@[simp] theorem State.enterStore_quiet {x : StoreState} (h : Quiet s t) : Quiet s (t.enterStore x) :=
  State.offerAll_quiet (State.setStoreState_quiet h)

/-- A slot given up keeps a port in order. -/
theorem PortUnit.resetOk.noSlot {u v : PortUnit} (ok : u.resetOk) (state : v.state = u.state) (commands : v.commands = u.commands)
    (slot : v.slot = .none) (frame : v.frame = u.frame) : v.resetOk :=
  ⟨fun h => ⟨commands ▸ (ok.1 (state ▸ h)).1, by rw [slot]; rfl⟩, fun f hf hn => state ▸ ok.2 f (frame ▸ hf) hn⟩

theorem PortUnit.deposit_quiet (u : PortUnit) (r : Result) : u.Quiet (u.deposit r) := by
  unfold PortUnit.deposit
  split <;> exact ⟨id, id, fun ok => ok.noSlot rfl rfl rfl rfl, rfl, rfl, rfl, by simp⟩

@[simp] theorem State.endCommand_quiet {p : Port} {r : Result} (h : Quiet s t) : Quiet s (t.endCommand p r) :=
  State.setWork_quiet (State.setPort_quiet h (PortUnit.deposit_quiet _ _))

@[simp] theorem State.endGuarded_quiet {p : Port} {r : Result} (h : Quiet s t) : Quiet s (t.endGuarded p r) :=
  State.endCommand_quiet (State.setFlag_quiet h)

@[simp] theorem State.storeBuffer_quiet {p : Port} {off : Nat} {bs : List Byte} (h : Quiet s t) : Quiet s (t.storeBuffer p off bs) :=
  State.setPort_quiet h ⟨bufferStore_wf, id, id, rfl, rfl, rfl, by simp⟩

@[simp] theorem State.dropSlot_quiet {p : Port} (h : Quiet s t) : Quiet s (t.dropSlot p) :=
  State.setPort_quiet h ⟨id, id, fun ok => ok.noSlot rfl rfl rfl rfl, rfl, rfl, rfl, by simp⟩

/-! ## Space -/

@[simp] theorem State.closeFront_quiet (h : Quiet s t) : Quiet s t.closeFront := by
  unfold State.closeFront
  split
  · exact State.setSegState_quiet h (by decide)
  · exact h

theorem State.seg_setSeg (t : State) (g x : Seg) (r : SegRow) : (t.setSeg g r).seg x = if g = x then r else t.seg x := by
  by_cases same : g = x
  · subst same
    simp [State.seg, State.setSeg]
  · have differ : g.val ≠ x.val := fun e => same (Fin.ext e)
    simp [State.seg, State.setSeg, same, differ]

theorem State.front_eq_none {t : State} (h : t.front = none) (x : Seg) : (t.seg x).state ≠ .front := by
  have := List.find?_eq_none.mp h x (by simp [allSegs, List.mem_finRange])
  simpa using this

theorem State.front_eq_some {t : State} {g : Seg} (h : t.front = some g) : (t.seg g).state = .front := by
  simpa using List.find?_some h

/-- Once the front is closed there is none. -/
theorem State.closeFront_none (ok : OneFront t.space.segs) (x : Seg) : (t.closeFront.seg x).state ≠ .front := by
  unfold State.closeFront
  split
  · rename_i f hf
    unfold State.setSegState
    rw [State.seg_setSeg]
    split
    · simp
    · rename_i differ
      intro hx
      exact differ (ok f x (State.front_eq_some hf) hx)
  · rename_i hn
    exact State.front_eq_none hn x

/-- The 31 data cells of a segment are ascending, and cell 0 is not among them. -/
theorem dataCells_ok : FreeCellsOk dataCells := by
  unfold FreeCellsOk
  decide

@[simp] theorem State.openFront_quiet {g : Seg} (h : Quiet s t) : Quiet s (t.openFront g) := by
  have q := State.closeFront_quiet (.refl t)
  exact State.setFrontFree_quiet (h.trans
    ⟨q.pending, q.pins, q.ports, q.cells, q.dir, q.claims, q.watches, q.erase,
      fun ok => OneFront.setFront g _ (State.closeFront_none ok), q.free, q.threshold, q.session⟩) (fun _ => dataCells_ok)

theorem SegRow.grant_state (r : SegRow) : r.grant.state = r.state := by
  unfold SegRow.grant
  split <;> rfl

/-- A cell granted from the front: quiet, and the state is the table's and the free list's only. -/
theorem State.takeFront_quiet {pos : Pos} {u : State} (h : Quiet s t) (take : t.takeFront = some (pos, u)) : Quiet s u := by
  unfold State.takeFront at take
  split at take
  · obtain ⟨-, rfl⟩ := Prod.mk.inj (Option.some.inj take)
    rename_i cell rest _ free
    refine State.setFrontFree_quiet (State.setSeg_quiet h (fun e => by rwa [SegRow.grant_state] at e)) (fun ok => ?_)
    have ok : FreeCellsOk (cell :: rest) := free ▸ ok
    exact ⟨ok.1.tail, fun c hc => ok.2 c (List.mem_cons_of_mem _ hc)⟩
  · exact absurd take (by simp)

theorem State.takeNewFront_quiet {pos : Pos} {u : State} (h : Quiet s t) (take : t.takeNewFront = some (pos, u)) : Quiet s u := by
  unfold State.takeNewFront at take
  split at take
  · exact State.takeFront_quiet (State.openFront_quiet h) take
  · exact absurd take (by simp)

theorem State.copyGrant_quiet {pos : Pos} {u : State} (h : Quiet s t) (take : t.copyGrant = some (pos, u)) : Quiet s u := by
  unfold State.copyGrant at take
  split at take
  · rename_i x hx
    obtain rfl := Option.some.inj take
    exact State.takeFront_quiet h hx
  · exact State.takeNewFront_quiet h take

@[simp] theorem State.endReadOnly_quiet {p : Port} {c : Cmd} {u : Update} (h : Quiet s t) : Quiet s (t.endReadOnly p c u) :=
  State.endCommand_quiet h

@[simp] theorem State.refuseHeld_quiet (h : Quiet s t) : Quiet s t.refuseHeld := by
  unfold State.refuseHeld
  repeat' split
  all_goals simp [h]

@[simp] theorem State.degrade_quiet (h : Quiet s t) : Quiet s t.degrade := by
  unfold State.degrade
  split
  · exact State.refuseHeld_quiet (State.enterStore_quiet h)
  · exact h

@[simp] theorem State.startPass_quiet {v : Seg} (h : Quiet s t) : Quiet s (t.startPass v) :=
  State.presentSpace_quiet (State.setPass_quiet (State.setSegState_quiet h (by decide)))

@[simp] theorem State.trigger_quiet (h : Quiet s t) : Quiet s t.trigger := by
  unfold State.trigger
  repeat' split
  all_goals simp [h]

@[simp] theorem State.reportDead_quiet {pos : Pos} (h : Quiet s t) : Quiet s (t.reportDead pos) :=
  State.trigger_quiet (State.countDead_quiet h)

════════════════════

**Directions**
Keeping every word in place, restate the entries above.

**Response for this exercise**
@[simp] theorem State.enterStore_quiet {x : StoreState} (h : Quiet s t) : Quiet s (t.enterStore x) :=
  State.offerAll_quiet (State.setStoreState_quiet h)

/-- A slot given up keeps a port in order. -/
theorem PortUnit.resetOk.noSlot {u v : PortUnit} (ok : u.resetOk) (state : v.state = u.state) (commands : v.commands = u.commands)
    (slot : v.slot = .none) (frame : v.frame = u.frame) : v.resetOk :=
  ⟨fun h => ⟨commands ▸ (ok.1 (state ▸ h)).1, by rw [slot]; rfl⟩, fun f hf hn => state ▸ ok.2 f (frame ▸ hf) hn⟩

theorem PortUnit.deposit_quiet (u : PortUnit) (r : Result) : u.Quiet (u.deposit r) := by
  unfold PortUnit.deposit
  split <;> exact ⟨id, id, fun ok => ok.noSlot rfl rfl rfl rfl, rfl, rfl, rfl, by simp⟩

@[simp] theorem State.endCommand_quiet {p : Port} {r : Result} (h : Quiet s t) : Quiet s (t.endCommand p r) :=
  State.setWork_quiet (State.setPort_quiet h (PortUnit.deposit_quiet _ _))

@[simp] theorem State.endGuarded_quiet {p : Port} {r : Result} (h : Quiet s t) : Quiet s (t.endGuarded p r) :=
  State.endCommand_quiet (State.setFlag_quiet h)

@[simp] theorem State.storeBuffer_quiet {p : Port} {off : Nat} {bs : List Byte} (h : Quiet s t) : Quiet s (t.storeBuffer p off bs) :=
  State.setPort_quiet h ⟨bufferStore_wf, id, id, rfl, rfl, rfl, by simp⟩

@[simp] theorem State.dropSlot_quiet {p : Port} (h : Quiet s t) : Quiet s (t.dropSlot p) :=
  State.setPort_quiet h ⟨id, id, fun ok => ok.noSlot rfl rfl rfl rfl, rfl, rfl, rfl, by simp⟩

/-! ## Space -/

@[simp] theorem State.closeFront_quiet (h : Quiet s t) : Quiet s t.closeFront := by
  unfold State.closeFront
  split
  · exact State.setSegState_quiet h (by decide)
  · exact h

theorem State.seg_setSeg (t : State) (g x : Seg) (r : SegRow) : (t.setSeg g r).seg x = if g = x then r else t.seg x := by
  by_cases same : g = x
  · subst same
    simp [State.seg, State.setSeg]
  · have differ : g.val ≠ x.val := fun e => same (Fin.ext e)
    simp [State.seg, State.setSeg, same, differ]

theorem State.front_eq_none {t : State} (h : t.front = none) (x : Seg) : (t.seg x).state ≠ .front := by
  have := List.find?_eq_none.mp h x (by simp [allSegs, List.mem_finRange])
  simpa using this

theorem State.front_eq_some {t : State} {g : Seg} (h : t.front = some g) : (t.seg g).state = .front := by
  simpa using List.find?_some h

/-- Once the front is closed there is none. -/
theorem State.closeFront_none (ok : OneFront t.space.segs) (x : Seg) : (t.closeFront.seg x).state ≠ .front := by
  unfold State.closeFront
  split
  · rename_i f hf
    unfold State.setSegState
    rw [State.seg_setSeg]
    split
    · simp
    · rename_i differ
      intro hx
      exact differ (ok f x (State.front_eq_some hf) hx)
  · rename_i hn
    exact State.front_eq_none hn x

/-- The 31 data cells of a segment are ascending, and cell 0 is not among them. -/
theorem dataCells_ok : FreeCellsOk dataCells := by
  unfold FreeCellsOk
  decide

@[simp] theorem State.openFront_quiet {g : Seg} (h : Quiet s t) : Quiet s (t.openFront g) := by
  have q := State.closeFront_quiet (.refl t)
  exact State.setFrontFree_quiet (h.trans
    ⟨q.pending, q.pins, q.ports, q.cells, q.dir, q.claims, q.watches, q.erase,
      fun ok => OneFront.setFront g _ (State.closeFront_none ok), q.free, q.threshold, q.session⟩) (fun _ => dataCells_ok)

theorem SegRow.grant_state (r : SegRow) : r.grant.state = r.state := by
  unfold SegRow.grant
  split <;> rfl

/-- A cell granted from the front: quiet, and the state is the table's and the free list's only. -/
theorem State.takeFront_quiet {pos : Pos} {u : State} (h : Quiet s t) (take : t.takeFront = some (pos, u)) : Quiet s u := by
  unfold State.takeFront at take
  split at take
  · obtain ⟨-, rfl⟩ := Prod.mk.inj (Option.some.inj take)
    rename_i cell rest _ free
    refine State.setFrontFree_quiet (State.setSeg_quiet h (fun e => by rwa [SegRow.grant_state] at e)) (fun ok => ?_)
    have ok : FreeCellsOk (cell :: rest) := free ▸ ok
    exact ⟨ok.1.tail, fun c hc => ok.2 c (List.mem_cons_of_mem _ hc)⟩
  · exact absurd take (by simp)

theorem State.takeNewFront_quiet {pos : Pos} {u : State} (h : Quiet s t) (take : t.takeNewFront = some (pos, u)) : Quiet s u := by
  unfold State.takeNewFront at take
  split at take
  · exact State.takeFront_quiet (State.openFront_quiet h) take
  · exact absurd take (by simp)

theorem State.copyGrant_quiet {pos : Pos} {u : State} (h : Quiet s t) (take : t.copyGrant = some (pos, u)) : Quiet s u := by
  unfold State.copyGrant at take
  split at take
  · rename_i x hx
    obtain rfl := Option.some.inj take
    exact State.takeFront_quiet h hx
  · exact State.takeNewFront_quiet h take

@[simp] theorem State.endReadOnly_quiet {p : Port} {c : Cmd} {u : Update} (h : Quiet s t) : Quiet s (t.endReadOnly p c u) :=
  State.endCommand_quiet h

@[simp] theorem State.refuseHeld_quiet (h : Quiet s t) : Quiet s t.refuseHeld := by
  unfold State.refuseHeld
  repeat' split
  all_goals simp [h]

@[simp] theorem State.degrade_quiet (h : Quiet s t) : Quiet s t.degrade := by
  unfold State.degrade
  split
  · exact State.refuseHeld_quiet (State.enterStore_quiet h)
  · exact h

@[simp] theorem State.startPass_quiet {v : Seg} (h : Quiet s t) : Quiet s (t.startPass v) :=
  State.presentSpace_quiet (State.setPass_quiet (State.setSegState_quiet h (by decide)))

@[simp] theorem State.trigger_quiet (h : Quiet s t) : Quiet s t.trigger := by
  unfold State.trigger
  repeat' split
  all_goals simp [h]

@[simp] theorem State.reportDead_quiet {pos : Pos} (h : Quiet s t) : Quiet s (t.reportDead pos) :=
  State.trigger_quiet (State.countDead_quiet h)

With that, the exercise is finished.